2.7 Serving Contract (Node WS payloads)

Change Streams → WS broadcast

Channel "positions": array of {_id, lat, lon, status, route_id, event_time}
Channel "status_counts": array of {window_start, window_end, current_status, cnt}

2.8 Contract Diagram (ER / streams view)

erDiagram
  KAFKA ||--o{ SPARK : consumes
  SPARK ||--o{ POSITIONS : upserts
  SPARK ||--o{ ANALYTICS : upserts
  POSITIONS ||--o{ NODE : changeStreams
  ANALYTICS ||--o{ NODE : changeStreams
  NODE ||--o{ CLIENT : websockets

  KAFKA {
    string key  "vehicle_id"
    json   value "vehicle event (flattened)"
  }
  POSITIONS {
    string _id
    double lat
    double lon
    string status
    string route_id
    timestamp event_time
    object loc "GeoJSON Point"
  }
  ANALYTICS {
    string _id
    timestamp window_start
    timestamp window_end
    string current_status
    int cnt
  }

The data layer is precisely specified: Kafka topic contracts (keys/values/headers), Spark schemas & watermarks, and Mongo collection shapes with idempotent keys + indexes. These choices guarantee ordering, replayability, low-latency serving, and “exactly-once effect” at the sink, making the rest of the system stable and scalable.

3) Streaming Compute (Spark Structured Streaming)

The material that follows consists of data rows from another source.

-- ==== Sys2Proof/Machine/Mailbox.lean ====
section
/-! DEFINITION. The take mailbox: doorbells, header and records, the checks of a posted salvo before placement, results (R113 to R120). -/

namespace Sys2Proof.Machine

/-! ### Reading a bank (R114, R115) -/

/-- The salvo a bank holds: its header, and as many records as its count names. -/
def bankSalvo (b : Nat) (d : Dev) : Salvo :=
  let hdr := (List.range 8).map (fun w => rd XPT_MBX_HDR_word [b, w] d)
  let n := min 4096 (hdr.getD 0 0 % 8192)
  { hdr := hdr, recs := (List.range n).map (fun r =>
      ⟨rd XPT_MBX_REC_word [b, r, 0] d, rd XPT_MBX_REC_word [b, r, 1] d, rd XPT_MBX_REC_word [b, r, 2] d, rd XPT_MBX_REC_word [b, r, 3] d⟩) }

def salvoCount (s : Salvo) : Nat := s.hdr.getD 0 0 % 8192
def salvoMode (s : Salvo) : Nat := bitsOf (s.hdr.getD 0 0) 17 16
def salvoStrict (s : Salvo) : Bool := Nat.testBit (s.hdr.getD 0 0) 20
def salvoTag (s : Salvo) : Nat := s.hdr.getD 1 0

/-- The 128-bit timing field. -/
def salvoTiming (s : Salvo) : Nat :=
  s.hdr.getD 2 0 + s.hdr.getD 3 0 * 2 ^ 32 + s.hdr.getD 4 0 * 2 ^ 64 + s.hdr.getD 5 0 * 2 ^ 96

/-- Reserved bits of the header are zero (R114, R118). -/
def hdrClean (s : Salvo) : Bool :=
  let w := s.hdr.getD 0 0
  bitsOf w 15 13 == 0 && bitsOf w 19 18 == 0 && bitsOf w 31 21 == 0 && s.hdr.getD 6 0 == 0 && s.hdr.getD 7 0 == 0

/-- A record's fields by name. -/
def recOf (r : RecWords) : Rec :=
  { seq := r.w0, type := r.w1 % 16, dst := r.w2 % 65536, src := r.w2 / 65536, dstCh := bitsOf r.w1 13 8, srcCh := bitsOf r.w1 23 16,
    policy := r.w3 % 4, secondary := bitsOf r.w3 5 4, revert := bitsOf r.w3 8 8, revertFrames := bitsOf r.w3 27 16,
    fmt := r.w3 % 256, fam := bitsOf r.w3 15 12 }

/-- The fields a record's type does not use are zero, and those it uses lie in their ranges (R115). -/
def recClean (r : RecWords) : Bool :=
  let x := recOf r
  if x.type = 0 then r.w1 / 16 == 0 && r.w3 == 0
  else if x.type = 1 then
    r.w1 / 16 == 0 && decide (x.secondary ≠ 3) && decide (1 ≤ x.revertFrames) && bitsOf r.w3 3 2 == 0 && bitsOf r.w3 7 6 == 0
      && bitsOf r.w3 15 9 == 0 && bitsOf r.w3 31 28 == 0
  else if x.type = 2 then
    bitsOf r.w1 7 4 == 0 && bitsOf r.w1 15 14 == 0 && bitsOf r.w1 31 24 == 0 && r.w3 == 0 && (decide (x.srcCh < 64) || x.srcCh == 255)
  else if x.type = 3 then r.w1 / 16 == 0 && bitsOf r.w3 11 8 == 0 && bitsOf r.w3 31 16 == 0
  else false

/-- The numbers a record's type uses are defined by the Pattern, and its destination is local outside a fabric (R107, R118). -/
def recDefined (x : Rec) (d : Dev) : Bool :=
  (match dstDesc x.dst d with
   | some t => roleOf d != 0 || t.member == selfMember d
   | none => false) &&
  (if x.type = 0 ∨ x.type = 1 then x.src == 65535 || (srcDesc x.src d).isSome
   else if x.type = 2 then x.srcCh == 255 || (srcDesc x.src d).isSome
   else (fmtDef x.fmt d).isSome && decide (famPeriod x.fam d ≠ 0))

/-- The requested instant Lr in nib, or none where the timing is malformed (R6, R41, R83). -/
def requestedAt (s : Salvo) (p : Nat) (d : Dev) : Option Nat :=
  let t : Option Nat :=
    if salvoMode s = 0 then some (nibOf p)
    else if salvoMode s = 1 then (if s.hdr.getD 5 0 ≠ 0 then none else coordWordNib (salvoTiming s % 2 ^ 96) d)
    else if salvoMode s = 2 then (ntwOfWord (salvoTiming s)).map nibOf
    else none
  match t with
  | some x => if nibOf p + 86400 * Config.nibsPerSec < x then none else some x
  | none => none

/-- a is later than b in 32-bit serial arithmetic (R117). -/
def serialLater (a b : Nat) : Bool :=
  let x := ((a : Int) - b) % 2 ^ 32
  decide (1 ≤ x ∧ x ≤ 2 ^ 31 - 1)

/-- The index of the first element that fails a test. -/
def firstFailing {α : Type} (ok : α → Bool) (xs : List α) (i : Nat) : Option Nat :=
  match xs with
  | [] => none
  | x :: rest => if ok x then firstFailing ok rest (i + 1) else some i

/-- The index of the first record whose sequence number is not later than the one before it (R117). -/
def firstUnordered (xs : List Rec) (prev : Option Nat) (i : Nat) : Option Nat :=
  match xs with
  | [] => none
  | x :: rest => if prev.all (fun p => serialLater x.seq p) then firstUnordered rest (some x.seq) (i + 1) else some i

/-- A source's stream kind suits a destination's kind (R109). -/
def kindSuits (dst stream : Nat) : Bool :=
  if dst = 1 ∨ dst = 2 ∨ dst = 3 then stream == 0
  else if dst = 5 then stream == 0 || stream == 1
  else if dst = 4 ∨ dst = 7 then stream == 3 || stream == 0
  else stream == 2

/-- A TAKE, or the protect source of a POLICY, joins kinds that R109 allows; a stream above 50 Gbit/s cannot be taken (R105). -/
def recKindOk (x : Rec) (d : Dev) : Bool :=
  if (x.type = 0 ∨ x.type = 1) ∧ x.src ≠ 65535 then
    match srcDesc x.src d, dstDesc x.dst d with
    | some s, some t => kindSuits t.kind s.stream && decide (slotsFor (sourceRate s d) ≠ 0)
    | _, _ => false
  else true

/-- The checks 1 to 3 of R118: the code and first_bad of the first failure. -/
def checkSalvo (s : Salvo) (p : Nat) (d : Dev) : Option (Nat × Nat) :=
  let recs := s.recs.map recOf
  if salvoCount s < 1 ∨ 4096 < salvoCount s ∨ !hdrClean s ∨ requestedAt s p d = none then some (2, 0x1FFF)
  else
    match firstFailing (fun r => recClean r && recDefined (recOf r) d) s.recs 0 with
    | some i => some (2, i)
    | none =>
      match firstUnordered recs (if d.xpt.accepted then some (rd XPT_SEQ_seq [] d) else none) 0 with
      | some i => some (3, i)
      | none => (firstFailing (fun x => recKindOk x d) recs 0).map (fun i => (6, i))

/-! ### Results (R119, R120, R143) -/

/-- The whole of a bank's result register. -/
def mbxRes (b : Nat) (d : Dev) : List Nat :=
  [rd XPT_MBX_RES_state [b] d, rd XPT_MBX_RES_code [b] d, rd XPT_MBX_RES_late [b] d, rd XPT_MBX_RES_deferred [b] d,
   rd XPT_MBX_RES_switched [b] d, rd XPT_MBX_RES_first_bad [b] d]

/-- Change a bank's result; a change of any field raises the take-result vector (R120). -/
def withRes (b : Nat) (f : Dev → Dev) (d : Dev) : Dev :=
  let d' := f d
  if mbxRes b d' = mbxRes b d then d' else raiseIrq 0 d'

/-- Give a bank its result. -/
def setRes (b code firstBad : Nat) (late deferred : Bool) (d : Dev) : Dev :=
  withRes b (fun d => wr XPT_MBX_RES_state [b] 2 (wr XPT_MBX_RES_code [b] code (wrB XPT_MBX_RES_late [b] late (wrB XPT_MBX_RES_deferred [b] deferred
    (wr XPT_MBX_RES_switched [b] 0 (wr XPT_MBX_RES_first_bad [b] firstBad d)))))) d

/-- A salvo is reported NOT_EXECUTED in its bank (R120). -/
def notExecuted (b tag : Nat) (d : Dev) : Dev :=
  let d := withRes b (fun d => wr XPT_MBX_RES_state [b] 2 (wr XPT_MBX_RES_code [b] 1 d)) d
  fire 65 (wr XPT_STATUS_not_exec [] 1 (count XPT_NX_CNT_count [] 1 (wr XPT_NX_tag [] tag d)))

/-! ### Doorbell and writes (R113, R468) -/

/-- The boot has reached the end of step 3 of R466: the mailbox accepts doorbells. -/
def mailboxOpen (d : Dev) : Bool :=
  let p := rd TOP_BOOT_ST_phase [] d
  decide (3 ≤ p ∧ p ≤ 6) || p == 10

/-- A bank is POSTED. -/
def bankPosted (b : Nat) (d : Dev) : Bool := rd XPT_MBX_RES_state [b] d == 1

/-- Ring one bank (R113, R120). -/
def ringBank (b : Nat) (d : Dev) : Dev :=
  if bankPosted b d then fire 69 (wr XPT_STATUS_ring_err [] 1 d)
  else
    let d := withRes b (fun d => wr XPT_MBX_RES_state [b] 1 (wr XPT_MBX_RES_code [b] 0 (wr XPT_MBX_RES_late [b] 0 (wr XPT_MBX_RES_deferred [b] 0
      (wr XPT_MBX_RES_switched [b] 0 (wr XPT_MBX_RES_first_bad [b] 0 d)))))) d
    let d := { d with xpt := { d.xpt with tails := d.xpt.tails.filter (fun t => t.bank != b) } }
    let s := bankSalvo b d
    if inSafe d then notExecuted b (salvoTag s) d
    else { d with xpt := { d.xpt with posted := d.xpt.posted ++ [{ member := selfMember d, bank := b, at_ := d.ntw, salvo := s }] } }

/-- A write to XPT_DOORBELL (R113, R468). -/
def doorbell (ring0 ring1 : Bool) (d : Dev) : Dev :=
  if !mailboxOpen d then d
  else
    let d := if ring0 then ringBank 0 d else d
    if ring1 then ringBank 1 d else d

/-- A write to a word of a bank's header (`rec` none) or of one of its records (R113, R468). -/
def mailboxWrite (b : Nat) (rec : Option Nat) (word value : Nat) (d : Dev) : Dev :=
  if bankPosted b d then fire 69 (wr XPT_STATUS_wr_busy [] 1 d)
  else
    match rec with
    | some r => wr XPT_MBX_REC_word [b, r, word] value d
    | none => wr XPT_MBX_HDR_word [b, word] value d

/-- A record of a launched salvo of a local bank has taken effect; with the last one, switched is set (R143). -/
def recordDone (p : Rec → Bool) (d : Dev) : Dev :=
  let tails := d.xpt.tails.map (fun t => { t with recs := t.recs.filter (fun r => !p r.2) })
  let ended := (tails.filter (fun t => t.recs.isEmpty)).map (·.bank)
  let d := { d with xpt := { d.xpt with tails := tails.filter (fun t => !t.recs.isEmpty) } }
  forEach ended (fun b d => withRes b (wr XPT_MBX_RES_switched [b] 1) d) d

end Sys2Proof.Machine
end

This stage turns raw Kafka messages into validated geospatial events and real-time analytics with event-time guarantees. It is designed for low latency, replayability, and exactly-once effect at the sinks.

3.1 Responsibilities & Boundaries

Contract enforcement: validate JSON payloads, types, and domain ranges (lat/lon, current_status).
Event-time model: derive event_time from MBTA’s timestamp (fallback to Kafka timestamp), apply watermarks.
Windowed analytics: counts by current_status on tumbling/sliding windows.
Sink idempotency: write positions (upsert by vehicle_id) and status_counts (deterministic _id for each window/status).
Resilience: recover from restarts via checkpointed offsets + state.
Backpressure: cap intake with maxOffsetsPerTrigger; prefer small, predictable micro-batches.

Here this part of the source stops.